Who did these tax cuts benefit? Companies like Encana, which was already making a fortune developing this country's natural resources, the oil sands, without internalizing environmental costs, and received a $500 million windfall. The government is leaving not only an environmental mess, but an economic mess for future generations.
The worst part of the whole thing is that the companies that tanked are paying the price, because if a company loses money, it does not benefit from tax cuts, but it still has to pay employment insurance premiums for all its employees. The companies most in need therefore wind up subsidizing the richest companies in Canada. That destabilizes our economy.
Before the current crisis hit, in the fall of 2008, Quebec, Ontario and the other manufacturing sectors had already lost 400,000 well-paying jobs. The government will say that that is wrong and that we can see from the figures and the statistics that other jobs are being created. Okay, but they are not factory jobs that pay $35 an hour and come with a pension. Sustainable development also means thinking about outcomes for future generations. It is not just an environmental concept, but an economic one as well.
Future generations are the ones that will pay because those people may now be working in a store for $12 an hour. I do not wish to take anything away from someone who works for $12 an hour in a store, but make no mistake, these people cannot truly provide for their families and they definitely do not have a pension plan. We are just continuing to dump our problems onto future generations.

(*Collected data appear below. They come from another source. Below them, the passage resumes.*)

/-- Writes of registers by firmware and the job runtime (R232, R281, R282, R289): without hub-die firmware, or at an address without
a register, nothing is written; a write that is rejected changes nothing but FRM_WREJ, which shows its writer, code and address;
one that is accepted gives each RW or LIVE field it covers its value, makes the value of each SHADOW field pending, clears the
bits of an RW1C field, and leaves every field of another register as it was. -/
def Parts.RegisterWrites : Prop :=
  ∀ (w : Writer) (addr : BitVec 44) (v mask : BitVec 64) (s : State),
    let who := if w = .firmware then 0 else 1
    (w ≠ .program → s.hdRuns = false → exec (.regWrite w addr v mask) s = .next s) ∧
    (w ≠ .program → s.placeReg addr.toNat = none → Config.tableWord addr.toNat = none → exec (.regWrite w addr v mask) s = .next s) ∧
    (∀ u, w ≠ .program → s.hdRuns = true → s.placeReg addr.toNat = none → Config.tableWord addr.toNat = some u →
      let r := s.writeTable w (u.1 % 832) (u.2.1 % 32) (u.2.2 % tableWords) v.toNat
      exec (.regWrite w addr v mask) s = .next (if r.2 = 0 then r.1 else r.1.recordRejection who r.2 addr.toNat)) ∧
    (∀ p r, w ≠ .program → s.hdRuns = true → s.placeReg addr.toNat = some p → p.reg = some r →
      let code := s.writeCode w p r v.toNat mask.toNat
      let t := s.writeReg p r v.toNat mask.toNat
      let hit := r.hit mask.toNat
      let val : Fld → Nat := fun x => bitsOf v.toNat x.hi x.lo
      (code ≠ 0 → ∃ t, exec (.regWrite w addr v mask) s = .next t ∧
        t.hd FRM_WREJ_VALID = 1 ∧ t.hd FRM_WREJ_CODE = code ∧ t.hd FRM_WREJ_WRITER = who ∧ t.hd FRM_WREJ_ADDR = addr.toNat % 2 ^ FRM_WREJ_ADDR.width ∧
        t = { s with regs := t.regs } ∧ ∀ x n, x.off ≠ FRM_WREJ_CODE.off → x.off < 2 ^ 24 → x.lo < 64 → t.d n x = s.d n x) ∧
      (code = 0 → exec (.regWrite w addr v mask) s = .next t) ∧
      (∀ k off, p = .die k off → (∀ x ∈ hit, x.cls = .rw ∨ x.cls = .shadow ∨ (x.cls = .live ∧ (x = BIST_CFG_HOLD → k ≠ hdWin))) →
        (∀ x ∈ hit, x.cls = .rw ∨ x.cls = .live → t.d k x = val x) ∧
        (∀ x ∈ hit, x.cls = .shadow → mfind t.shadow (dieKey k x) = some (val x) ∧ t.d k x = s.d k x) ∧
        t.sites = s.sites ∧ t.hbm = s.hbm ∧ t.out = s.out ∧ ∀ x n, x.off ≠ off → x.off < 2 ^ 24 → x.lo < 64 → t.d n x = s.d n x) ∧
      (∀ k off x, p = .die k off → hit = [x] → x.cls = .rw1c → s.d k x < 2 ^ x.width → s.d k x &&& val x = 0 → t.d k x = s.d k x) ∧
      (∀ k off x, p = .die k off → hit = [x] → x.cls = .rw1c → s.d k x < 2 ^ x.width → s.d k x &&& val x ≠ s.d k x → t.d k x = s.d k x - (s.d k x &&& val x)) ∧
      (∀ n off, p = .site n off → off < 0x9200 ∨ 0x9600 ≤ off → (∀ x ∈ hit, x.cls = .rw ∨ x.cls = .shadow) → (∀ x ∈ hit, x ≠ CORE_PC_PC) →
        (∀ x ∈ hit, x.cls = .rw → (t.site n).f x = val x) ∧
        (∀ x ∈ hit, x.cls = .shadow → mfind (t.site n).shadow x.key = some (val x) ∧ (t.site n).f x = (s.site n).f x) ∧
        (∀ m, m ≠ n → t.site m = s.site m) ∧ t.regs = s.regs ∧ t.hbm = s.hbm ∧ t.out = s.out ∧
        ∀ x, x.off ≠ off → x.lo < 64 → (t.site n).f x = (s.site n).f x))
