@[simp] theorem State.bumpHd_pending (s : State) (x : Fld) (n : Nat) : (s.bumpHd x n).pending = s.pending := rfl
@[simp] theorem State.bumpHd_time (s : State) (x : Fld) (n : Nat) : (s.bumpHd x n).time = s.time := rfl
@[simp] theorem State.bumpHd_free (s : State) (x : Fld) (n : Nat) : (s.bumpHd x n).free = s.free := rfl
@[simp] theorem State.bumpHd_out (s : State) (x : Fld) (n : Nat) : (s.bumpHd x n).out = s.out := rfl
@[simp] theorem State.bumpHd_serial (s : State) (x : Fld) (n : Nat) : (s.bumpHd x n).serial = s.serial := rfl
@[simp] theorem State.bumpHd_shadow (s : State) (x : Fld) (n : Nat) : (s.bumpHd x n).shadow = s.shadow := rfl
@[simp] theorem State.bumpHd_sites (s : State) (x : Fld) (n : Nat) : (s.bumpHd x n).sites = s.sites := rfl
@[simp] theorem State.bumpHd_roleSite (s : State) (x : Fld) (n : Nat) : (s.bumpHd x n).roleSite = s.roleSite := rfl
@[simp] theorem State.bumpHd_hbm (s : State) (x : Fld) (n : Nat) : (s.bumpHd x n).hbm = s.hbm := rfl
@[simp] theorem State.bumpHd_fab (s : State) (x : Fld) (n : Nat) : (s.bumpHd x n).fab = s.fab := rfl
@[simp] theorem State.bumpHd_img (s : State) (x : Fld) (n : Nat) : (s.bumpHd x n).img = s.img := rfl
@[simp] theorem State.bumpHd_loader (s : State) (x : Fld) (n : Nat) : (s.bumpHd x n).loader = s.loader := rfl
@[simp] theorem State.bumpHd_gate (s : State) (x : Fld) (n : Nat) : (s.bumpHd x n).gate = s.gate := rfl
@[simp] theorem State.bumpHd_rep (s : State) (x : Fld) (n : Nat) : (s.bumpHd x n).rep = s.rep := rfl
@[simp] theorem State.bumpHd_net (s : State) (x : Fld) (n : Nat) : (s.bumpHd x n).net = s.net := rfl
@[simp] theorem State.bumpHd_col (s : State) (x : Fld) (n : Nat) : (s.bumpHd x n).col = s.col := rfl
@[simp] theorem State.bumpHd_pel (s : State) (x : Fld) (n : Nat) : (s.bumpHd x n).pel = s.pel := rfl
@[simp] theorem State.bumpHd_ckp (s : State) (x : Fld) (n : Nat) : (s.bumpHd x n).ckp = s.ckp := rfl
@[simp] theorem State.bumpHd_test (s : State) (x : Fld) (n : Nat) : (s.bumpHd x n).test = s.test := rfl
@[simp] theorem State.bumpHd_sec (s : State) (x : Fld) (n : Nat) : (s.bumpHd x n).sec = s.sec := rfl
@[simp] theorem State.bumpHd_mtr (s : State) (x : Fld) (n : Nat) : (s.bumpHd x n).mtr = s.mtr := rfl
@[simp] theorem State.bumpHd_fac (s : State) (x : Fld) (n : Nat) : (s.bumpHd x n).fac = s.fac := rfl
@[simp] theorem State.bumpHd_host (s : State) (x : Fld) (n : Nat) : (s.bumpHd x n).host = s.host := rfl
@[simp] theorem State.bumpHd_mgt (s : State) (x : Fld) (n : Nat) : (s.bumpHd x n).mgt = s.mgt := rfl
@[simp] theorem State.bumpHd_pwr (s : State) (x : Fld) (n : Nat) : (s.bumpHd x n).pwr = s.pwr := rfl

@[simp] theorem State.setSite_pending (s : State) (n : Nat) (c : Site) : (s.setSite n c).pending = s.pending := rfl
@[simp] theorem State.setSite_time (s : State) (n : Nat) (c : Site) : (s.setSite n c).time = s.time := rfl
@[simp] theorem State.setSite_free (s : State) (n : Nat) (c : Site) : (s.setSite n c).free = s.free := rfl
@[simp] theorem State.setSite_out (s : State) (n : Nat) (c : Site) : (s.setSite n c).out = s.out := rfl
@[simp] theorem State.setSite_serial (s : State) (n : Nat) (c : Site) : (s.setSite n c).serial = s.serial := rfl
@[simp] theorem State.setSite_regs (s : State) (n : Nat) (c : Site) : (s.setSite n c).regs = s.regs := rfl
@[simp] theorem State.setSite_shadow (s : State) (n : Nat) (c : Site) : (s.setSite n c).shadow = s.shadow := rfl
@[simp] theorem State.setSite_roleSite (s : State) (n : Nat) (c : Site) : (s.setSite n c).roleSite = s.roleSite := rfl
@[simp] theorem State.setSite_hbm (s : State) (n : Nat) (c : Site) : (s.setSite n c).hbm = s.hbm := rfl
@[simp] theorem State.setSite_fab (s : State) (n : Nat) (c : Site) : (s.setSite n c).fab = s.fab := rfl
@[simp] theorem State.setSite_img (s : State) (n : Nat) (c : Site) : (s.setSite n c).img = s.img := rfl
@[simp] theorem State.setSite_loader (s : State) (n : Nat) (c : Site) : (s.setSite n c).loader = s.loader := rfl
@[simp] theorem State.setSite_gate (s : State) (n : Nat) (c : Site) : (s.setSite n c).gate = s.gate := rfl
@[simp] theorem State.setSite_rep (s : State) (n : Nat) (c : Site) : (s.setSite n c).rep = s.rep := rfl
@[simp] theorem State.setSite_net (s : State) (n : Nat) (c : Site) : (s.setSite n c).net = s.net := rfl
@[simp] theorem State.setSite_col (s : State) (n : Nat) (c : Site) : (s.setSite n c).col = s.col := rfl
@[simp] theorem State.setSite_pel (s : State) (n : Nat) (c : Site) : (s.setSite n c).pel = s.pel := rfl
@[simp] theorem State.setSite_ckp (s : State) (n : Nat) (c : Site) : (s.setSite n c).ckp = s.ckp := rfl
@[simp] theorem State.setSite_test (s : State) (n : Nat) (c : Site) : (s.setSite n c).test = s.test := rfl
@[simp] theorem State.setSite_sec (s : State) (n : Nat) (c : Site) : (s.setSite n c).sec = s.sec := rfl
@[simp] theorem State.setSite_mtr (s : State) (n : Nat) (c : Site) : (s.setSite n c).mtr = s.mtr := rfl
@[simp] theorem State.setSite_fac (s : State) (n : Nat) (c : Site) : (s.setSite n c).fac = s.fac := rfl
@[simp] theorem State.setSite_host (s : State) (n : Nat) (c : Site) : (s.setSite n c).host = s.host := rfl
@[simp] theorem State.setSite_mgt (s : State) (n : Nat) (c : Site) : (s.setSite n c).mgt = s.mgt := rfl
@[simp] theorem State.setSite_pwr (s : State) (n : Nat) (c : Site) : (s.setSite n c).pwr = s.pwr := rfl
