theorem Site.countFlags_wf {c : Site} (fl : Flags) (h : c.memsWf = true) :
    (Site.countFlags c fl).memsWf = true := by
  unfold Site.countFlags
  try dsimp only
  repeat' first
    | with_reducible exact h | with_reducible assumption | with_reducible apply Site.count_wf | with_reducible apply foldl_siteWf | split
    | intro _

theorem Site.writeRec_wf {c : Site} (r : DrainRow) (n : Option Rec) (h : c.memsWf = true) :
    (Site.writeRec c r n).memsWf = true := by
  unfold Site.writeRec
  try dsimp only
  repeat' first
    | with_reducible exact h | with_reducible assumption | with_reducible apply Mem.write_wf | with_reducible apply Mem.healRange_wf
    | (simp only [Site.memsWf_mk, Bool.and_eq_true]; refine ⟨⟨?_, ?_⟩, ?_⟩) | with_reducible apply Site.store_wf
    | with_reducible apply Site.istore_wf | with_reducible apply Site.recs_wf | split

theorem Site.writeDst_wf {c : Site} (r : DrainRow) (pw : Nat) (codes : List (Nat × Nat)) (poi : Bool) (h : c.memsWf = true) :
    (Site.writeDst c r pw codes poi).1.memsWf = true := by
  unfold Site.writeDst
  try dsimp only
  repeat' first
    | with_reducible exact h | with_reducible assumption | with_reducible apply Site.writeRowStore_wf
    | with_reducible apply Site.writeRowChan_wf | (simp only [Site.memsWf_mk, Bool.and_eq_true]; refine ⟨⟨?_, ?_⟩, ?_⟩)
    | with_reducible apply Site.store_wf | with_reducible apply Site.istore_wf | with_reducible apply Site.recs_wf
    | with_reducible apply foldl_siteWf | with_reducible apply foldl_fstWf | split | intro _ | with_reducible exact Mem.empty_wf

theorem Site.writeRow_wf {c : Site} (r : DrainRow) (h : c.memsWf = true) : (Site.writeRow c r).memsWf = true := by
  unfold Site.writeRow
  extract_lets pw rec0 bad o t tf poi c1 c2 w n c3 c4 c5 c6
  have h1 : c1.memsWf = true := Site.writeRec_wf _ _ h
  have h2 : c2.memsWf = true := by
    simp only [c2]
    split
    · simp only [Site.memsWf_mk, Bool.and_eq_true]
      exact ⟨⟨Mem.poisonHeld_wf _ (Site.store_wf h1), Site.istore_wf h1⟩, Site.recs_wf h1⟩
    · exact h1
  have hw : w.1.memsWf = true := Site.writeDst_wf _ _ _ _ h2
  have h3 : c3.memsWf = true := by
    simp only [c3]
    split
    · exact Site.addCounts_wf _ _ _ hw
    · exact hw
  have h4 : c4.memsWf = true := Site.set_wf _ _ (Site.set_wf _ _ h3)
  have h5 : c5.memsWf = true := by
    simp only [c5]
    apply Site.countFlags_wf
    split
    · exact Site.set_wf _ _ h4
    · exact h4
  split
  · exact h5
  · exact h5

theorem Site.finishRow_wf {c : Site} (r : DrainRow) (h : c.memsWf = true) :
    (Site.finishRow c r).memsWf = true := by
  unfold Site.finishRow
  try dsimp only
  repeat' first
    | with_reducible exact h | with_reducible assumption | with_reducible apply Site.writeRow_wf | with_reducible apply Site.flushNorm_wf
    | (simp only [Site.memsWf_mk, Bool.and_eq_true]; refine ⟨⟨?_, ?_⟩, ?_⟩) | with_reducible apply Site.store_wf
    | with_reducible apply Site.istore_wf | with_reducible apply Site.recs_wf

theorem Site.auxRead_wf {c : Site} (x : Nat) (r : DrainRow) (h : c.memsWf = true) :
    (Site.auxRead c x r).1.memsWf = true := by
  unfold Site.auxRead
  try dsimp only
  repeat' first | with_reducible exact h | with_reducible assumption | with_reducible apply Site.fixedRead_wf | split

theorem Site.putRow_wf {c : Site} (old : DrainRow) (new : DrainRow) (h : c.memsWf = true) :
    (Site.putRow c old new).memsWf = true := by
  unfold Site.putRow
  try dsimp only
  repeat' first
    | with_reducible exact h | with_reducible assumption | (simp only [Site.memsWf_mk, Bool.and_eq_true]; refine ⟨⟨?_, ?_⟩, ?_⟩)
    | with_reducible apply Site.store_wf | with_reducible apply Site.istore_wf | with_reducible apply Site.recs_wf

theorem Site.settleReads_wf (x : Nat) {c : Site} (h : c.memsWf = true) :
    (Site.settleReads x c).memsWf = true := by
  unfold Site.settleReads
  try dsimp only
  repeat' first
    | with_reducible exact h | with_reducible assumption | with_reducible apply Site.portRead_wf | with_reducible apply Site.putRow_wf
    | with_reducible apply foldl_siteWf | split | intro _

theorem Site.settleAux_wf (x : Nat) {c : Site} (h : c.memsWf = true) :
    (Site.settleAux x c).memsWf = true := by
  unfold Site.settleAux
  try dsimp only
  repeat' first
    | with_reducible exact h | with_reducible assumption | with_reducible apply Site.auxRead_wf | with_reducible apply Site.putRow_wf
    | with_reducible apply foldl_siteWf | split | intro _

theorem Site.settleRows_wf (x : Nat) {c : Site} (h : c.memsWf = true) :
    (Site.settleRows x c).memsWf = true := by
  unfold Site.settleRows
  try dsimp only
  repeat' first
    | with_reducible exact h | with_reducible assumption | with_reducible apply Site.finishRow_wf | with_reducible apply foldl_siteWf
    | split | intro _

theorem Site.forceRow_wf {c : Site} (r : DrainRow) (h : c.memsWf = true) :
    (Site.forceRow c r).memsWf = true := by
  unfold Site.forceRow
  try dsimp only
  repeat' first
    | with_reducible exact h | with_reducible assumption | with_reducible apply Site.portRead_wf | with_reducible apply Site.auxRead_wf
    | with_reducible apply Site.finishRow_wf | with_reducible apply Site.putRow_wf | split
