theorem State.bumpD_keeps {z : State} {s : State} (w : Nat) (x : Fld) (n : Nat) (hz : Keeps z s) :
    Keeps z (State.bumpD s w x n) := by
  unfold State.bumpD
  try dsimp only
  repeat' first | with_reducible assumption | with_reducible apply State.setD_keeps

theorem State.setHd_keeps {z : State} {s : State} (x : Fld) (v : Nat) (hz : Keeps z s) :
    Keeps z (State.setHd s x v) := by
  unfold State.setHd
  try dsimp only
  repeat' first | with_reducible assumption | with_reducible apply State.setD_keeps

theorem State.bumpHd_keeps {z : State} {s : State} (x : Fld) (n : Nat) (hz : Keeps z s) :
    Keeps z (State.bumpHd s x n) := by
  unfold State.bumpHd
  try dsimp only
  repeat' first | with_reducible assumption | with_reducible apply State.bumpD_keeps

theorem State.emit_keeps {z : State} {s : State} (o : Out) (hz : Keeps z s) :
    Keeps z (State.emit s o) := by
  unfold State.emit
  try dsimp only
  repeat' first
    | with_reducible assumption | (simp only [keeps_mk]; refine ⟨?_, ?_, ?_⟩) | with_reducible apply Keeps.pending
    | with_reducible apply Keeps.hbm | with_reducible apply Keeps.sites

theorem State.onLive_keeps {z : State} {s : State} (g : Site → Site) (hz : Keeps z s) (hk : ∀ c, c.memsWf = true → (g c).memsWf = true) :
    Keeps z (State.onLive s g) := by
  unfold State.onLive
  try dsimp only
  repeat' first | with_reducible assumption | with_reducible apply State.onSite_keeps | with_reducible apply foldl_keeps | intro _

theorem State.emits_keeps {z : State} {s : State} (os : List Out) (hz : Keeps z s) :
    Keeps z (State.emits s os) := by
  unfold State.emits
  try dsimp only
  repeat' first | with_reducible assumption | with_reducible apply State.emit_keeps | with_reducible apply foldl_keeps

theorem State.skipFree_keeps {z : State} {s : State} (hz : Keeps z s) :
    Keeps z (State.skipFree s) := by
  unfold State.skipFree
  try dsimp only
  repeat' first
    | with_reducible assumption | (simp only [keeps_mk]; refine ⟨?_, ?_, ?_⟩) | with_reducible apply Keeps.pending
    | with_reducible apply Keeps.hbm | with_reducible apply Keeps.sites

theorem State.dctrAdd_keeps {z : State} (k : Nat) {s : State} (w i n : Nat) (hz : Keeps z s) : Keeps z (State.dctrAdd k s w i n) := by
  induction k generalizing s i n with
  | zero => exact hz
  | succ k ih =>
    unfold State.dctrAdd
    dsimp only
    split
    · exact State.setD_keeps _ _ _ hz
    · split
      · exact ih _ _ (State.setD_keeps _ _ _ hz)
      · split
        · exact State.emit_keeps _ (State.setD_keeps _ _ _ (State.setD_keeps _ _ _ hz))
        · exact State.setD_keeps _ _ _ (State.setD_keeps _ _ _ hz)

theorem State.countD_keeps {z : State} {s : State} (w : Nat) (ev : Nat) (n : Nat) (hz : Keeps z s) :
    Keeps z (State.countD s w ev n) := by
  unfold State.countD
  try dsimp only
  repeat' first | with_reducible assumption | with_reducible apply State.dctrAdd_keeps | with_reducible apply foldl_keeps | split | intro _

theorem State.countBursts_keeps {z : State} {s : State} (ev : Nat) (a : Nat) (n : Nat) (hz : Keeps z s) :
    Keeps z (State.countBursts s ev a n) := by
  unfold State.countBursts
  try dsimp only
  repeat' first | with_reducible assumption | with_reducible apply State.countD_keeps | with_reducible apply foldl_keeps | intro _

theorem State.setPort_keeps {z : State} {s : State} (k : Nat) (x : PortSt) (hz : Keeps z s) :
    Keeps z (State.setPort s k x) := by
  unfold State.setPort
  try dsimp only
  repeat' first
    | with_reducible assumption | (simp only [keeps_mk]; refine ⟨?_, ?_, ?_⟩) | with_reducible apply Keeps.pending
    | with_reducible apply Keeps.hbm | with_reducible apply Keeps.sites

theorem State.setPf_keeps {z : State} {s : State} (k : Nat) (f : Nat → Nat → Fld) (v : Nat) (hz : Keeps z s) :
    Keeps z (State.setPf s k f v) := by
  unfold State.setPf
  try dsimp only
  repeat' first | with_reducible assumption | with_reducible apply State.setD_keeps

theorem State.setPortState_keeps {z : State} {s : State} (k : Nat) (v : Nat) (hz : Keeps z s) :
    Keeps z (State.setPortState s k v) := by
  unfold State.setPortState
  try dsimp only
  repeat' first | with_reducible assumption | with_reducible apply State.setPf_keeps

theorem State.bumpPerr_keeps {z : State} {s : State} (k : Nat) (f : Nat → Fld) (n : Nat) (hz : Keeps z s) :
    Keeps z (State.bumpPerr s k f n) := by
  unfold State.bumpPerr
  try dsimp only
  repeat' first | with_reducible assumption | with_reducible apply State.bumpD_keeps

theorem State.setStream_keeps {z : State} {s : State} (key : Nat) (x : Stream) (hz : Keeps z s) :
    Keeps z (State.setStream s key x) := by
  unfold State.setStream
  try dsimp only
  repeat' first
    | with_reducible assumption | (simp only [keeps_mk]; refine ⟨?_, ?_, ?_⟩) | with_reducible apply Keeps.pending
    | with_reducible apply Keeps.hbm | with_reducible apply Keeps.sites

theorem State.sendFrame_keeps {z : State} {s : State} (k : Nat) (f : PortFrame) (hz : Keeps z s) :
    Keeps z (State.sendFrame s k f) := by
  unfold State.sendFrame
  try dsimp only
  repeat' first | with_reducible assumption | with_reducible apply State.emit_keeps | with_reducible apply State.setPort_keeps | split

theorem State.launch_keeps {z : State} {s : State} (k : Nat) (pkt : Sys2Proof.UalPkt) (hz : Keeps z s) :
    Keeps z (State.launch s k pkt) := by
  unfold State.launch
  try dsimp only
  repeat' first | with_reducible assumption | with_reducible apply State.countD_keeps | with_reducible apply State.sendFrame_keeps

theorem State.frameOut_keeps {z : State} {s : State} (k : Nat) (f : PortFrame) (hz : Keeps z s) :
    Keeps z (State.frameOut s k f) := by
  unfold State.frameOut
  try dsimp only
  repeat' first | with_reducible assumption | with_reducible apply State.sendFrame_keeps | with_reducible apply State.setPort_keeps | split

theorem State.sendFrames_keeps {z : State} {s : State} (k : Nat) (hz : Keeps z s) :
    Keeps z (State.sendFrames s k) := by
  unfold State.sendFrames
  try dsimp only
  repeat' first
    | with_reducible assumption | with_reducible apply State.setPort_keeps | with_reducible apply State.frameOut_keeps
    | with_reducible apply foldl_keeps | intro _

theorem State.drainPort_keeps {z : State} (k n : Nat) {s : State} (hz : Keeps z s) : Keeps z (State.drainPort k n s) := by
  induction n generalizing s with
  | zero => exact hz
  | succ n ih =>
    unfold State.drainPort
    dsimp only
    split
    · exact hz
    · split
      · exact hz
      · split
        · exact hz
        · split
          · exact hz
          · exact ih (State.launch_keeps _ _ (State.setPort_keeps _ _ hz))

theorem State.egress_keeps {z : State} {s : State} (k : Nat) (pkt : Sys2Proof.UalPkt) (hz : Keeps z s) :
    Keeps z (State.egress s k pkt) := by
  unfold State.egress
  try dsimp only
  repeat' first | with_reducible assumption | with_reducible apply State.drainPort_keeps | with_reducible apply State.setPort_keeps | split

theorem State.number_keeps {z : State} {s : State} (k : Nat) (cls : Nat) (kind : Nat) (dst : Nat) (strm : BitVec 16) (mb : BitVec 16) (msg : BitVec 32) (woff : BitVec 24) (ws : List Sys2Proof.CodeWord) (hz : Keeps z s) :
    Keeps z (State.number s k cls kind dst strm mb msg woff ws).1 := by
  unfold State.number
  try dsimp only
  repeat' first | with_reducible assumption | with_reducible apply State.setStream_keeps

theorem State.pelData_keeps {z : State} {s : State} (kind : Nat) (dst : Nat) (ws : List (BitVec 64)) (hz : Keeps z s) :
    Keeps z (State.pelData s kind dst ws) := by
  unfold State.pelData
  try dsimp only
  repeat' first | with_reducible assumption | with_reducible apply State.egress_keeps | with_reducible apply State.number_keeps | split

theorem State.notify_keeps {z : State} {s : State} (ev : Nat) (arg1 : BitVec 64) (hz : Keeps z s) :
    Keeps z (State.notify s ev arg1) := by
  unfold State.notify
  try dsimp only
  repeat' first | with_reducible assumption | with_reducible apply State.emit_keeps

theorem State.pelMgt_keeps {z : State} {s : State} (src : Nat) (kind : Nat) (epoch : Nat) (dst : List Nat) (planes : Nat) (ws : List (BitVec 64)) (hz : Keeps z s) :
    Keeps z (State.pelMgt s src kind epoch dst planes ws) := by
  unfold State.pelMgt
  try dsimp only
  repeat' first | with_reducible assumption | with_reducible apply State.emit_keeps

theorem State.pelSendAs_keeps {z : State} {s : State} (src : Nat) (kind : Nat) (dst : List Nat) (data : Bool) (ws : List (BitVec 64)) (hz : Keeps z s) :
    Keeps z (State.pelSendAs s src kind dst data ws) := by
  unfold State.pelSendAs
  try dsimp only
  repeat' first
    | with_reducible assumption | with_reducible apply State.pelData_keeps | with_reducible apply State.pelMgt_keeps
    | with_reducible apply foldl_keeps | split | intro _

theorem State.pelSend_keeps {z : State} {s : State} (kind : Nat) (dst : List Nat) (data : Bool) (ws : List (BitVec 64)) (hz : Keeps z s) :
    Keeps z (State.pelSend s kind dst data ws) := by
  unfold State.pelSend
  try dsimp only
  repeat' first | with_reducible assumption | with_reducible apply State.pelSendAs_keeps

theorem State.mgtSend_keeps {z : State} {s : State} (typ : Nat) (arg0 : BitVec 64) (arg1 : BitVec 64) (dst : List Nat) (payload : Sys2Proof.Bytes) (hz : Keeps z s) :
    Keeps z (State.mgtSend s typ arg0 arg1 dst payload) := by
  unfold State.mgtSend
  try dsimp only
  repeat' first
    | with_reducible assumption | with_reducible apply State.emit_keeps | (simp only [keeps_mk]; refine ⟨?_, ?_, ?_⟩)
    | with_reducible apply Keeps.pending | with_reducible apply Keeps.hbm | with_reducible apply Keeps.sites

theorem State.alertWith_keeps {z : State} {s : State} (code : Nat) (payload : Sys2Proof.Bytes) (hz : Keeps z s) :
    Keeps z (State.alertWith s code payload) := by
  unfold State.alertWith
  try dsimp only
  repeat' first | with_reducible assumption | with_reducible apply State.mgtSend_keeps | with_reducible apply State.notify_keeps

theorem State.alert_keeps {z : State} {s : State} (code : Nat) (hz : Keeps z s) :
    Keeps z (State.alert s code) := by
  unfold State.alert
  try dsimp only
  repeat' first | with_reducible assumption | with_reducible apply State.alertWith_keeps

theorem State.showFault_keeps {z : State} {s : State} (r : FaultRec) (hz : Keeps z s) :
    Keeps z (State.showFault s r) := by
  unfold State.showFault
  try dsimp only
  repeat' first | with_reducible assumption | with_reducible apply State.setHd_keeps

According to OECD, Canada has the highest debt-to-financial assets ratio for households and families. That is the reality.
So when we hear the Conservatives say that this is normal and that their banks are absolutely brilliant on the global stage, we look at the facts. For the first six months of this year, the Canadian banks have set aside $5 billion for bonuses for their executives.
These same banks have made more than $19 billion in profit since the beginning of the recession, not because they are financial geniuses, but because there is a quasi-monopoly, because no one controls the simple things such as ATM fees and because no one does anything to control interest rates.
The differential that exists between the basic rate and what they are charging for mortgages, on credit cards and on lines of credit is the largest in history. It is not because our banks are financial geniuses, it is because they are abusing the system. But no one in this government is doing anything, no one is lifting a finger, to act in the public's interest. It is an outright failure, and it is entrenched in Bill C-9. However, we know the Conservative government's cynicism.
They tell themselves that it does not matter because the Liberal leader has already demonstrated his incompetence, his mismanagement and his inability to act, so they can put anything and everything into this omnibus bill. And they will say that we have no choice but to support them. The public will not soon forget. We are going to oppose Bill C-9.